Your task »
A single number is the whole answer: the tally of lines in the data below that include the word "hostCall".

Entries shown »
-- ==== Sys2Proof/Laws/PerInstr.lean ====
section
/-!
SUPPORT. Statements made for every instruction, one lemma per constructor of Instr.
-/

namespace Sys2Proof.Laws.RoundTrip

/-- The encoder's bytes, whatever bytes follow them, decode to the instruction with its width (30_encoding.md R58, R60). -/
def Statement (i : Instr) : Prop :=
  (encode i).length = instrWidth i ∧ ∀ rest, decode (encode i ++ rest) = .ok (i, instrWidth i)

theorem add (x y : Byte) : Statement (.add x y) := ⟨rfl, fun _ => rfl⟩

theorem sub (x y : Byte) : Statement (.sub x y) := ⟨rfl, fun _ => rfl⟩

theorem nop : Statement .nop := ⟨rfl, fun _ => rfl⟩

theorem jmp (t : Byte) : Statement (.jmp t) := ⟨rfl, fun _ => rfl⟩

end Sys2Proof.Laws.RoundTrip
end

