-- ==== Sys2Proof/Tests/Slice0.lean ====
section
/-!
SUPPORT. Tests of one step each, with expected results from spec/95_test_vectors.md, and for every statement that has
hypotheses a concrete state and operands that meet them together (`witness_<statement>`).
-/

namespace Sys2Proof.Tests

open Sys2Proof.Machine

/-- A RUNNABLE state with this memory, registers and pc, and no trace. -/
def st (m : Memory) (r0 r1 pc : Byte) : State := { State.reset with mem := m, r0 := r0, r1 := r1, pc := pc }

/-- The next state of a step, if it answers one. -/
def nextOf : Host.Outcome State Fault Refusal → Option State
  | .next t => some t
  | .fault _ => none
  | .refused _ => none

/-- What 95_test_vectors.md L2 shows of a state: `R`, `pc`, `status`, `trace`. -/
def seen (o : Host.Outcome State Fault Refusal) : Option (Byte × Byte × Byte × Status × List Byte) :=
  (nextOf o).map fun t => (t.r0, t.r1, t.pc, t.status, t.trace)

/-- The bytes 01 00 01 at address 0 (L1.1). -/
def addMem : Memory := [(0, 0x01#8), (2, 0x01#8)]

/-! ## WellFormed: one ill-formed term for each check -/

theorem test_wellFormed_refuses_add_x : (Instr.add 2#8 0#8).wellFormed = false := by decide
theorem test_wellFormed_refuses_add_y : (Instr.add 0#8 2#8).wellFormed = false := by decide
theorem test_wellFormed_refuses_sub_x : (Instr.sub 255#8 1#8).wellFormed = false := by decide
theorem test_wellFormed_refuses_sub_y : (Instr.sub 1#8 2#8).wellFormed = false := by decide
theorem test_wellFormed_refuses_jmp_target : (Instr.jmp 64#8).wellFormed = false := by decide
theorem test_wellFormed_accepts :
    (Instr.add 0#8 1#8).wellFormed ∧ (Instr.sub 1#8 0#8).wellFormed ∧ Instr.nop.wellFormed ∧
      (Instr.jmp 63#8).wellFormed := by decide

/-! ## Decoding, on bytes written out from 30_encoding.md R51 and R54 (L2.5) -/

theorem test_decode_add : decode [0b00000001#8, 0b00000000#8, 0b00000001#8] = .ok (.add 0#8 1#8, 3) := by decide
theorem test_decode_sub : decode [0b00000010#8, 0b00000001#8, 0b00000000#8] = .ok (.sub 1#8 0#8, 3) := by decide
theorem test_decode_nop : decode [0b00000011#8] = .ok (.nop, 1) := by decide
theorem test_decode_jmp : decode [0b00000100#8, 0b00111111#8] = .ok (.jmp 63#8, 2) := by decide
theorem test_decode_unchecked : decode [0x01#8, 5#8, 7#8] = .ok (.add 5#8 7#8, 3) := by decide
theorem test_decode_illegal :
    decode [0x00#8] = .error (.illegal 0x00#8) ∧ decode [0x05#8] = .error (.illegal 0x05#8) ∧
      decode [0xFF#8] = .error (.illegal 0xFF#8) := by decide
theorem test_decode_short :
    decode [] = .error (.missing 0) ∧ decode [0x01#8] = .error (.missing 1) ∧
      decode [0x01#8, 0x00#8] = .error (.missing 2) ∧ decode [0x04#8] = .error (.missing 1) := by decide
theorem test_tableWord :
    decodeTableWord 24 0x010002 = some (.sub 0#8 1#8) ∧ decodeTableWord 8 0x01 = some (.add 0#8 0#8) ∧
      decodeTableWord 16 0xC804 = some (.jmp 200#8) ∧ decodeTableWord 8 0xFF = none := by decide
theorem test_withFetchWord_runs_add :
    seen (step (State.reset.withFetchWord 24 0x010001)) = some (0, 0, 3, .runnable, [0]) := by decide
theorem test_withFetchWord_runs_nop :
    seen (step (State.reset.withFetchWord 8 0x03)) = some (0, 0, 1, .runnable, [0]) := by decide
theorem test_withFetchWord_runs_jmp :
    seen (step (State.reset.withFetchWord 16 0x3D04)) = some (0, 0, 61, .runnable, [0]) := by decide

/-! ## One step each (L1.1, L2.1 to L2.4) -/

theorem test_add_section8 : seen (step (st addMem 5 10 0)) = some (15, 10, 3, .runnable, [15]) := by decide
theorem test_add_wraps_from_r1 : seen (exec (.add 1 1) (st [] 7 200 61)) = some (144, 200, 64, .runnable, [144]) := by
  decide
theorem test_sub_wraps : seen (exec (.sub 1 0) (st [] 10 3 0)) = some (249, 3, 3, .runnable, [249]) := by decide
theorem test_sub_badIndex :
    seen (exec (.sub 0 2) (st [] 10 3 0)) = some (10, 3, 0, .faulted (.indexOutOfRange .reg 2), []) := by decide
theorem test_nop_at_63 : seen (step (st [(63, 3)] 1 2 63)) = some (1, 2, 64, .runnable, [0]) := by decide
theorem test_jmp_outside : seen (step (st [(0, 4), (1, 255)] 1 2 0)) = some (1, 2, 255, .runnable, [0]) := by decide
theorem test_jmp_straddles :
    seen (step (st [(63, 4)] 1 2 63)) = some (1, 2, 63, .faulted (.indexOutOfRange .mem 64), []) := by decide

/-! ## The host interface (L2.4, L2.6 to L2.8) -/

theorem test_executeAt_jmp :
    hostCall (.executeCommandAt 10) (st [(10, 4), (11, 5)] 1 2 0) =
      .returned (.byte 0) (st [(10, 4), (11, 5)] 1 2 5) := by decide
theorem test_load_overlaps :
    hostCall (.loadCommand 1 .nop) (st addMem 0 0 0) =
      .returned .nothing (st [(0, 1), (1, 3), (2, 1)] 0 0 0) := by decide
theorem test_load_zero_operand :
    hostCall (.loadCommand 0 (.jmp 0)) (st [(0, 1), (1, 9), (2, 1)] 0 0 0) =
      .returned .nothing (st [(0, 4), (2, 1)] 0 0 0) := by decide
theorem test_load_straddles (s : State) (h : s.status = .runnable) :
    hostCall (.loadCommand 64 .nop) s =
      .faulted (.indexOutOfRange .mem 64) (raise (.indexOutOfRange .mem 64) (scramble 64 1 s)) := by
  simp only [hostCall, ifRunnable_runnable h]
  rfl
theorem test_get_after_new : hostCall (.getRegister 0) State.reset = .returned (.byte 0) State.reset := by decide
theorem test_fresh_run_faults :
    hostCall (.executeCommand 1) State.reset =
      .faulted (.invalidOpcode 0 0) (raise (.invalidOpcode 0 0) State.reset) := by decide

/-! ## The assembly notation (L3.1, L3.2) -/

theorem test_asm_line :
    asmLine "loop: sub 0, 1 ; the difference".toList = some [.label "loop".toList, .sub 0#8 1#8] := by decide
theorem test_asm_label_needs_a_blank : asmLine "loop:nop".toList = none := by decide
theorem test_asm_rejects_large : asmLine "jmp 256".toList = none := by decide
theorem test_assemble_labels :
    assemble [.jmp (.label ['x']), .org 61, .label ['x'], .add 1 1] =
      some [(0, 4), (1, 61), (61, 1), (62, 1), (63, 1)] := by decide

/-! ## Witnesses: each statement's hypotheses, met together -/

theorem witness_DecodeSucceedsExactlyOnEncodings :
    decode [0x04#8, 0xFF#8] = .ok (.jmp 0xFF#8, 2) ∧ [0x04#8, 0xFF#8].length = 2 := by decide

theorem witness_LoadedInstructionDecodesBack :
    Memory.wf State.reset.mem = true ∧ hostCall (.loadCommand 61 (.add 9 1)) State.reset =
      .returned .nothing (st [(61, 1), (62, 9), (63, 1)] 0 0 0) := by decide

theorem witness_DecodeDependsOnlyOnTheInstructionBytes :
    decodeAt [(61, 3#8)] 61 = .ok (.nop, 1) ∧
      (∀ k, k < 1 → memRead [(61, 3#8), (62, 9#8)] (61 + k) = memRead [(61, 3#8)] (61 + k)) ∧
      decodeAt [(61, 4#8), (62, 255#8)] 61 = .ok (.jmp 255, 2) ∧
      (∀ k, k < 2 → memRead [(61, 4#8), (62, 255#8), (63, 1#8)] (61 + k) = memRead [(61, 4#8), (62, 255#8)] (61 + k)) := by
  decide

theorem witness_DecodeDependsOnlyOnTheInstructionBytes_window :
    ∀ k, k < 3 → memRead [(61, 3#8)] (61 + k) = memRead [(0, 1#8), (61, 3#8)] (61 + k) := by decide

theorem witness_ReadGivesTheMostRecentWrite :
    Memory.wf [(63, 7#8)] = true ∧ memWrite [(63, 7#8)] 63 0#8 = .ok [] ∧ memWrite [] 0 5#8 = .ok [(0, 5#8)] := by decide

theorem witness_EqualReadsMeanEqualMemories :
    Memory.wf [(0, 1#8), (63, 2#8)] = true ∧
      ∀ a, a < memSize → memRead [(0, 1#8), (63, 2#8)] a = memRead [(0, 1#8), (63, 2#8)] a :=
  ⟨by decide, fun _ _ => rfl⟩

Output for this exercise »
8